═════ Listed entries ═════

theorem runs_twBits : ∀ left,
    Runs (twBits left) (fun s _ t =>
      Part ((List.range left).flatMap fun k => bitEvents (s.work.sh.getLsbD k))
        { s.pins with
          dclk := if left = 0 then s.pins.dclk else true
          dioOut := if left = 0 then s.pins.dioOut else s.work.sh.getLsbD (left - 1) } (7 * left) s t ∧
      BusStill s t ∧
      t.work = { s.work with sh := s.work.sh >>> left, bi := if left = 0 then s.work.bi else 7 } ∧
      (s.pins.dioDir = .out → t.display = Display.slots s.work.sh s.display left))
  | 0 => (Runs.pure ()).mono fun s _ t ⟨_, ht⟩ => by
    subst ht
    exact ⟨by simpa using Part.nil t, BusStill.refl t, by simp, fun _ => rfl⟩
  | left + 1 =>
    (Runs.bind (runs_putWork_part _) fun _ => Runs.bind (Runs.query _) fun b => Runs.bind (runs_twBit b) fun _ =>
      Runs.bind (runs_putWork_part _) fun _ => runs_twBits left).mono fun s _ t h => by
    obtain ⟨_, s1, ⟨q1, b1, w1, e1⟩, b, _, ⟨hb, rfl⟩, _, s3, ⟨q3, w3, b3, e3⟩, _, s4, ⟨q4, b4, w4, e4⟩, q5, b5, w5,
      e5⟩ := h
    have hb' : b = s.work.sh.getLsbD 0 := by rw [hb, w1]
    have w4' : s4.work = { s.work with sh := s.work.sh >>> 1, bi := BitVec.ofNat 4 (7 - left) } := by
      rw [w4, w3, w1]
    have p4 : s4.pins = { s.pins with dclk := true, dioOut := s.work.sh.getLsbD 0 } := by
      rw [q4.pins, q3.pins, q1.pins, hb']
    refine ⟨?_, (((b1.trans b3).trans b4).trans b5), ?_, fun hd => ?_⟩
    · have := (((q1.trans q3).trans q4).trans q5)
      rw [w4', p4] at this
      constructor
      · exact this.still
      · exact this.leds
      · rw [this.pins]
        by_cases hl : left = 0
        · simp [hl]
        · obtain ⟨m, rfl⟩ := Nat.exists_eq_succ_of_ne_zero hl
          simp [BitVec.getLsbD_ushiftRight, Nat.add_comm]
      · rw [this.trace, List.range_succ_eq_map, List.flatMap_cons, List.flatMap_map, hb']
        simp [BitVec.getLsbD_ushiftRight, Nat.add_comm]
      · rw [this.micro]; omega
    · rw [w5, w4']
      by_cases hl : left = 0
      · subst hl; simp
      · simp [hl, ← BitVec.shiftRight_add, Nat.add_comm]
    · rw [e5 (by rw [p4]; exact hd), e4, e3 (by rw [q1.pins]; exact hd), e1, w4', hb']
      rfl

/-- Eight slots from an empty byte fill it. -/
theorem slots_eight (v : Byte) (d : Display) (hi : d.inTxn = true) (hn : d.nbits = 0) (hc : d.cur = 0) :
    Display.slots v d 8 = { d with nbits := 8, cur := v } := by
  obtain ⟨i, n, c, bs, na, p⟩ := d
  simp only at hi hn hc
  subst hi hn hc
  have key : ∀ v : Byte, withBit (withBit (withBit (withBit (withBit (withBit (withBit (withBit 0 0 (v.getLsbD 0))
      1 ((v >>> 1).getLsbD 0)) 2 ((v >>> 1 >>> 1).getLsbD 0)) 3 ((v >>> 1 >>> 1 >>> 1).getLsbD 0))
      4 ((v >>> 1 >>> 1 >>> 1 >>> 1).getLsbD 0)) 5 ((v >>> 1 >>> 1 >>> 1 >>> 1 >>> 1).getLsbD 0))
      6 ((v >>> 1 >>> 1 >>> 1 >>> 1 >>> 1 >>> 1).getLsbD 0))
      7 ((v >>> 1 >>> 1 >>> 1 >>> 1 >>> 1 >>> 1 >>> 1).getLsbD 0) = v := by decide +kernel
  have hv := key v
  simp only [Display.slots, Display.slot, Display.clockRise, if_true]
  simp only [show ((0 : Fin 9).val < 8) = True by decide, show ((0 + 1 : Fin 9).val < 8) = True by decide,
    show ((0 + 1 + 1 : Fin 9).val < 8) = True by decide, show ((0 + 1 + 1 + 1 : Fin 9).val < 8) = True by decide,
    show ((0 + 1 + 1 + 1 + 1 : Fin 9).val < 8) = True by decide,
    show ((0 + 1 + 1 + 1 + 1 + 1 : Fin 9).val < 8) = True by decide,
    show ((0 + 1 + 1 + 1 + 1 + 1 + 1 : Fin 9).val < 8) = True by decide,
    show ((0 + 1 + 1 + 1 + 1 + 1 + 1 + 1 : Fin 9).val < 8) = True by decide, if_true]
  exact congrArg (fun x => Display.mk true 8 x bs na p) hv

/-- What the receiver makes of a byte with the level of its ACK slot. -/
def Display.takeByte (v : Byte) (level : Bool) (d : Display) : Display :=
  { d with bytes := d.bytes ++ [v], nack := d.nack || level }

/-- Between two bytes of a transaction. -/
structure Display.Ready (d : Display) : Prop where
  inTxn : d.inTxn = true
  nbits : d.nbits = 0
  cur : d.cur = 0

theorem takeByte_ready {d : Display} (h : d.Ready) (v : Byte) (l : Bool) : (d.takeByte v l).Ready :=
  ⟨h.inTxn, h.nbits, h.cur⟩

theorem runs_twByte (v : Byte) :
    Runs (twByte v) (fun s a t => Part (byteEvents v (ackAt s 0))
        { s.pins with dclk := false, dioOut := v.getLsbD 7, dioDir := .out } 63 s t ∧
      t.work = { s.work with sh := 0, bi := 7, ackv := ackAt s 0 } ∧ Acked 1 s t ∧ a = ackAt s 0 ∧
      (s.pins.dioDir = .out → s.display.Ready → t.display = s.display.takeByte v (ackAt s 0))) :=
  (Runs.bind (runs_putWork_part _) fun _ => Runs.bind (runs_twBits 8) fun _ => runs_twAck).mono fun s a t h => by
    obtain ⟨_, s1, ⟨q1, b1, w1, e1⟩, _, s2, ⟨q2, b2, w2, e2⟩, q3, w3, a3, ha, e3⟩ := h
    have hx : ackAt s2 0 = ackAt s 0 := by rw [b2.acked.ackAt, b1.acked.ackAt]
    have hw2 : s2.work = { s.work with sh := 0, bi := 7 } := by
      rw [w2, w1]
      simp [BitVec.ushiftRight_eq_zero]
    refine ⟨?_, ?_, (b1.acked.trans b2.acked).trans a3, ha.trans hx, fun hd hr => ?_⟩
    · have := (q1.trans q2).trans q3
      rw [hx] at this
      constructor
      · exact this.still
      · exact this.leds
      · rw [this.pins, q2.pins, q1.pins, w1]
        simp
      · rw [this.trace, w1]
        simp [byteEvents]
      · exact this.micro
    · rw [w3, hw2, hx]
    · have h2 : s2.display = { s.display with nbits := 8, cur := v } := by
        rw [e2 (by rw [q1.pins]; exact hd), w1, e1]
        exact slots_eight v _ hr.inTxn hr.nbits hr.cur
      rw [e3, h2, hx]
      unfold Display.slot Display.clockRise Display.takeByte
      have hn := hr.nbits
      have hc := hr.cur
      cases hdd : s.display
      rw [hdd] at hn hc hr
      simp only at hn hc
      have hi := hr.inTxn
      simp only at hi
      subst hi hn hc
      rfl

═════

Wherever a line in the entries above holds "trace", copy that line.

● **Task solution**:
      · rw [this.trace, List.range_succ_eq_map, List.flatMap_cons, List.flatMap_map, hb']
      · rw [this.trace, w1]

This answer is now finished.